+++ DATA EXTRACTS
-- ==== Sys2Proof/Machine/Commands.lean ====
section
/-! DEFINITION. The meanings of the four host commands: the start step (45_host_commands.md R180 to R187), and
the OUTPUT step that ends them (R147). The passes between are the engine's steps. -/

namespace Sys2Proof.Machine

/-- The operation is a scrambled one (R20: OP_L >= 2). -/
def isScrambled (op : Op) : Bool :=
  match op with
  | .compress | .decompress => false
  | .compressScrambled | .decompressScrambled => true

/-- The operation ends by mapping SYM rather than copying RES (R147). -/
def isCompress (op : Op) : Bool :=
  match op with
  | .compress | .compressScrambled => true
  | .decompress | .decompressScrambled => false

/-- The first three lines of the start step (R180): CMD, the latched fields, BUSY and a cleared report.
SCR_L is latched later, after the tests. -/
def State.latchCommand (cmd : Byte) (op : Op) (alpha : Alphabet) (s : State) : State :=
  State.clearReport { s with
    regs := { s.regs with cmd := cmd }
    lat := { s.lat with op := op, alpha := alpha, nL := s.regs.inLen, kL := s.regs.nkeys } }

/-- Every working register R25 gives a command-start value gets it; C, CC, ENTRY, SSTATE, SINC and SBLK are
written by the step that first uses them (R25; log 11). -/
def State.initWorking (s : State) : State :=
  { s with
    codec := { Codec.start with c := s.codec.c }
    pack := Packer.start
    read := Reader.start
    dec := { Decoder.start with cc := s.dec.cc, entry := s.dec.entry }
    scr := { s.scr with skey := 0 } }

/-- The command's first phase (R181 to R184, R190). -/
def firstPhase (op : Op) (scr : Bool) : Phase :=
  match op with
  | .compress | .compressScrambled => .encode
  | .decompress => .decodeFirst
  | .decompressScrambled => if scr then .unscramble else .decodeFirst

/-- SCR_L at start (R180): a scrambled operation with at least one key. -/
def scrAtStart (op : Op) (kL : Nat) : Bool := isScrambled op && decide (1 ≤ kL)

/-- The start step's capacity test (R180). -/
def State.beyondCapacity (op : Op) (s : State) : Bool :=
  exceeds s.lat.nL s.cfg.inMax || (isScrambled op && exceeds s.lat.kL s.cfg.nkeysMax)

/-- The start step (R180) of a legal command word: the capacity test, SCR_L, the working registers, then
EMPTY (R185) or the first phase. -/
def startCommand (op : Op) (alpha : Alphabet) (s : State) : State :=
  let s := s.latchCommand (commandWord op alpha) op alpha
  if s.beyondCapacity op then s.raise .capacity
  else
    let s := State.initWorking { s with lat := { s.lat with scr := scrAtStart op s.lat.kL } }
    if s.lat.nL = 0 then s.endOk
    else { s with phase := firstPhase op s.lat.scr }

/-- The start step of an illegal command word (R180, R187): latched, then ILLEGAL_CMD; no unit runs. -/
def illegalCommand (c : Byte) (s : State) : State :=
  (s.latchCommand c (opOf (opField c)) (alphaOf (alphaField c))).raise .illegalCmd

/-- COMPRESS alpha (R181): the start step. -/
def execCompress (alpha : Alphabet) (s : State) : Host.Outcome State Fault Refusal :=
  .next (startCommand .compress alpha s)

/-- DECOMPRESS alpha (R182): the start step. -/
def execDecompress (alpha : Alphabet) (s : State) : Host.Outcome State Fault Refusal :=
  .next (startCommand .decompress alpha s)

/-- COMPRESS_SCRAMBLED (R183): the start step; with no key it is COMPRESS RAW's path. -/
def execCompressScrambled (s : State) : Host.Outcome State Fault Refusal :=
  .next (startCommand .compressScrambled .raw s)

/-- DECOMPRESS_SCRAMBLED (R184): the start step; with no key it is DECOMPRESS RAW's path. -/
def execDecompressScrambled (s : State) : Host.Outcome State Fault Refusal :=
  .next (startCommand .decompressScrambled .raw s)

/-- The units OUTPUT copies (R147): the mapped symbols and POST, or RES. -/
def State.outputUnits (s : State) : List CodeUnit :=
  if isCompress s.lat.op then
    s.pack.sym.map (mapSymbol s.adapter) ++ postUnits s.adapter s.pack.sym.length
  else s.dec.res

/-- The step of PHASE OUTPUT (R147), ended by END_OK (R186). A compress command tests OUT_MAX before the
first write (R204); a decompress command has tested RES as it grew (R121, R127). -/
def State.outputMove (s : State) : Eff State Unit :=
  if isCompress s.lat.op && exceeds s.outputUnits.length s.cfg.outMax then .raise .capacity s
  else
    .ok () (State.endOk { s with
      outBuf := Memory.writeFrom s.outBuf 0 s.outputUnits
      regs := { s.regs with outLen := s.outputUnits.length } })

end Sys2Proof.Machine
end

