-- ==== Sys2Proof/Machine/Engine.lean ====
section
/-! DEFINITION. What the engine does next, by PHASE (R12, R190), and where a table word is placed for it. -/

namespace Sys2Proof.Machine

/-- The engine's next move: a fetched token to execute, or the outcome of a step of its own. -/
inductive Move where
  | token (i : Instr) (s : State)
  | outcome (o : Host.Outcome State Fault Refusal)

/-- A fetch as a move: the token to execute, or the raise, fault or refusal the fetch met. -/
def Eff.move (x : Eff State Instr) : Move :=
  match x with
  | .ok i s => .token i s
  | .raise c s => .outcome (.next (s.raise c))
  | .fault f => .outcome (.fault f)
  | .refused r => .outcome (.refused r)

/-- The engine's move (R190). In IDLE and FINISHED it does nothing (R230). -/
def State.engineMove (s : State) : Move :=
  match s.phase with
  | .idle => .outcome (.next s)
  | .finished => .outcome (.next s)
  | .encode => .outcome s.encodeMove.outcome
  | .scramble => .outcome (.next s.scrambleMove)
  | .unscramble => .outcome s.unscrambleMove.outcome
  | .decodeFirst => s.fetchFirst.move
  | .decode => s.fetchLater.move
  | .output => .outcome s.outputMove.outcome

/-- A state whose next turn is the write of `c` to CMD, accepted (log 16). -/
def State.placeCommand (s : State) (c : Byte) : State :=
  { s with
    regs := { s.regs with status := if s.regs.status = .busy then .idle else s.regs.status }
    phase := if s.regs.status = .busy then .idle else s.phase
    host := .writeCmd c :: s.host }

/-- The two RAW symbols of a 32-bit stream. -/
def rawSymbols (width w : Nat) : List Symbol :=
  [BitVec.ofNat 16 ((w <<< (32 - width)) >>> 16), BitVec.ofNat 16 (w <<< (32 - width))]

/-- A state at the start of a DECOMPRESS RAW of a table row's bits, whose next turn is the engine's (log 16). -/
def State.placeStream (s : State) (width w : Nat) : State :=
  State.initWorking { s with
    regs := { s.regs with status := .busy }
    lat := { s.lat with op := .decompress, alpha := .raw, scr := false, nL := 2 }
    inBuf := Memory.writeFrom s.inBuf 0 (rawSymbols width w)
    phase := .decodeFirst
    host := .engine :: s.host }

/-- The same, after a first token FIRST_LIT8 0: NUMBITS = 3 (R69; log 16). -/
def State.afterFirstToken (s : State) : State :=
  { s with
    codec := { s.codec with dictSize := 4, numBits := 3, enlargeIn := 4, w := [0] }
    dec := { s.dec with dlist := placeholders ++ [[0]], res := [0] }
    phase := .decode }

/-- Place a table word where its row is fetched from. -/
def State.placeWord (s : State) (c : FetchContext) (width w : Nat) : State :=
  match c with
  | .command => s.placeCommand (BitVec.ofNat 8 w)
  | .first => s.placeStream width w
  | .later _ => (s.placeStream width w).afterFirstToken

end Sys2Proof.Machine
end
++++++
§ **TASK STATEMENT**: Beginning at the top of the records above, transcribe each line exactly up to and including the line that holds "(R20: OP_L >= 2). -/".

§ **RESPONSE BOX**:
-- ==== Sys2Proof/Machine/Commands.lean ====
section
/-! DEFINITION. The meanings of the four host commands: the start step (45_host_commands.md R180 to R187), and
the OUTPUT step that ends them (R147). The passes between are the engine's steps. -/

namespace Sys2Proof.Machine

/-- The operation is a scrambled one (R20: OP_L >= 2). -/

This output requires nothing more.